Une fois par mois, une partie des audiences de deux chambres du tribunal de grande instance de Bobigny sont consacrées au traitement des cas retenus. Il ne s’agit pas pour elles de délivrer une exemption de peine mais simplement de l’ajourner. Celle-ci est suspendue comme une épée de Damoclès au-dessus de la tête du bénéficiaire afin de l’inciter à l’assiduité. En cas d’écart, le juge d’application des peines peut à tout moment décider le retour dans le processus judiciaire classique. A l’inverse, si le programme est correctement suivi, le magistrat peut, à l’issue de celui-ci, déclarer la personne coupable mais la dispenser de peine.

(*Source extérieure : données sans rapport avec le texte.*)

/-- Settles O32: the rounds swap the lengths of the halves, and `RoundFn` gives as many digits as it is asked for. -/
theorem halvesKeepTheirLengths : Obligations.HalvesKeepTheirLengths := by
  intro key r n v g hr hr' hv hg
  have hlen : (g.1.length, g.2.length) = halfLengths n (splitAt (v.length / 2) v) := by
    rcases encRounds_cases key hr hr' n (digitHalves_splitAt (k := v.length / 2) hv) with he | ⟨g', hg', -, hl, -⟩
    · exact nomatch hg.symm.trans he
    · cases hg.symm.trans hg'
      exact hl
  have hmin : min (v.length / 2) v.length = v.length / 2 := by omega
  simp only [halfLengths, splitAt, List.length_take, List.length_drop, hmin] at hlen
  refine ⟨fun hn => ?even, fun hn => ?odd, fun f hf => ?next, fun w hw => ?joined⟩
  case even => simpa [hn] using hlen
  case odd => simpa [hn] using hlen
  case next =>
    rcases roundFn_cases key hr hr' n g.2 g.1.length with ⟨-, he⟩ | ⟨-, f', hf', hl, -⟩
    · exact nomatch hf.symm.trans he
    · cases hf.symm.trans hf'
      exact ⟨hl, by rw [digitAdd_length, hl, Nat.min_self]⟩
  case joined =>
    rw [encrypt, hg] at hw
    cases hw
    rfl

/-- Settles O33: a result of either direction is taken back by the other. -/
theorem decryptInvertsEncrypt : Obligations.DecryptInvertsEncrypt := by
  intro key r rounds v w hr hr' _ _ _ hv hw
  constructor <;> intro h
  case mp =>
    obtain ⟨-, -, hback⟩ := of_encrypt_eq_ok hr hr' hv h
    exact hback
  case mpr =>
    obtain ⟨-, -, hback⟩ := of_decrypt_eq_ok hr hr' hw h
    exact hback

/-- Settles O34: what either direction gives when it succeeds. -/
theorem cipherKeepsShape : Obligations.CipherKeepsShape := by
  rintro key r rounds v w hr hr' hv (h | h)
  · obtain ⟨hlen, hdig, -⟩ := of_encrypt_eq_ok hr hr' hv h
    exact ⟨hlen, hdig⟩
  · obtain ⟨hlen, hdig, -⟩ := of_decrypt_eq_ok hr hr' hv h
    exact ⟨hlen, hdig⟩

/-- Settles O35: each clause is a law of the rounds, and packing is the only cause of failure. -/
theorem encodingFailsExactlyWhenSomethingDoesNotPack : Obligations.EncodingFailsExactlyWhenSomethingDoesNotPack := by
  intro key r rounds v hr hr' hv
  refine ⟨fun hn => ⟨?_, ?_⟩, fun hr31 hn => ?_, encrypt_eq_encoding_iff, decrypt_eq_encoding_iff, ?_⟩
  · rw [encrypt, encRounds_large key hr hr' hn (digitHalves_splitAt hv), joinHalves]
  · rw [decrypt, decRounds_large key hn, joinHalves]
  · obtain ⟨w, hw⟩ := encrypt_ok key hr hr31 hn hv
    obtain ⟨u, hu⟩ := decrypt_ok key hr hr31 hn hv
    exact ⟨w, u, hw, hu⟩
  · rintro e (h | h)
    · rcases encrypt_cases key hr hr' rounds hv with he | ⟨w, he, -⟩ <;> cases h.symm.trans he
      rfl
    · rcases decrypt_cases key hr hr' rounds hv with he | ⟨w, he, -⟩ <;> cases h.symm.trans he
      rfl

/-- R235, R333: a state with the registers and KEY of `s` whose IN holds another digit sequence of length LEN is ready
too, and `Decrypt` runs on that sequence. -/
theorem plainOf_of_replaced {s u : State} {w : Digits} (h : feistelReady s) (hmax : u.maxLen = s.maxLen)
    (hops : u.ops = { s.ops with inBuf := u.ops.inBuf }) (hcells : u.ops.cells 0 s.ops.len.toNat = w)
    (hw : ∀ d ∈ w, d < s.ops.radix.toNat) :
    feistelReady u ∧ plainOf u = decrypt s.ops.keyBytes s.ops.radix.toNat s.ops.rounds.toNat w := by
  obtain ⟨hkeylen, hr, hrounds, hlen, hlenmax, -⟩ := h
  obtain ⟨m, hm⟩ : ∃ m, u.ops = { s.ops with inBuf := m } := ⟨_, hops⟩
  have hdig : ∀ k < s.ops.len.toNat, inCell u k < s.ops.radix.toNat := by
    subst hcells
    exact fun k hk => hw _ (mem_cells_iff.mpr ⟨k, hk, rfl⟩)
  simp only [inCell, hm] at hdig
  rw [hm] at hcells
  subst hcells
  simp only [feistelReady, inDigits, inCell, plainOf, hm, hmax]
  exact ⟨⟨hkeylen, hr, hrounds, hlen, hlenmax, hdig⟩, rfl⟩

Travailler sur les compétences
Les obligations de soins ou le sursis avec mise à l’épreuve faisaient déjà partie des réponses possibles pour les délinquants présentant ce profil. « Mais concrètement personne ne les prenait en charge de façon aussi serrée », souligne Guillaume Lefèvre-Pontalis, pour qui l’étroite collaboration entre les professionnels de la justice et ceux du soin, réunis dans des mêmes locaux, représente une vraie nouveauté.
Cinq heures par jour, cinq jours par semaine, pendant un an, les bénéficiaires du projet pilote vont, sous la houlette d’un médecin et d’un psychologue, suivre des activités pour traiter leurs addictions, travailler sur leurs compétences, renforcer l’estime qu’ils ont d’eux-mêmes, par l’intermédiaire notamment des groupes de parole, ou encore pratiquer des activités culturelles et sportives. Budget prévisionnel du projet : 300 000 euros par an. « C’est un budget non représentatif car il prend en charge des frais d’évaluation importants, si on généralisait ce programme, cela n’aurait pas ce coût », fait-on valoir au ministère de la justice, où l’on rappelle qu’il faut ramener cette somme « au coût des personnes quand elles sont en prison ». « Cela aurait été mieux d’avoir un budget et un calendrier moins contraints », regrette de son côté Jean-Pierre Couteron.
Un premier bilan de l’expérimentation aura lieu en mai 2016. Il sera sans doute alors encore trop tôt pour savoir si celle-ci sera un jour amenée à connaître le même sort que le dispositif des téléphones d’alerte pour les femmes battues, testé pendant cinq ans dans la juridiction de Bobigny avant d’être étendu au reste de la France. Ou si l’initiative butera sur un éventuel changement de majorité politique en 2017.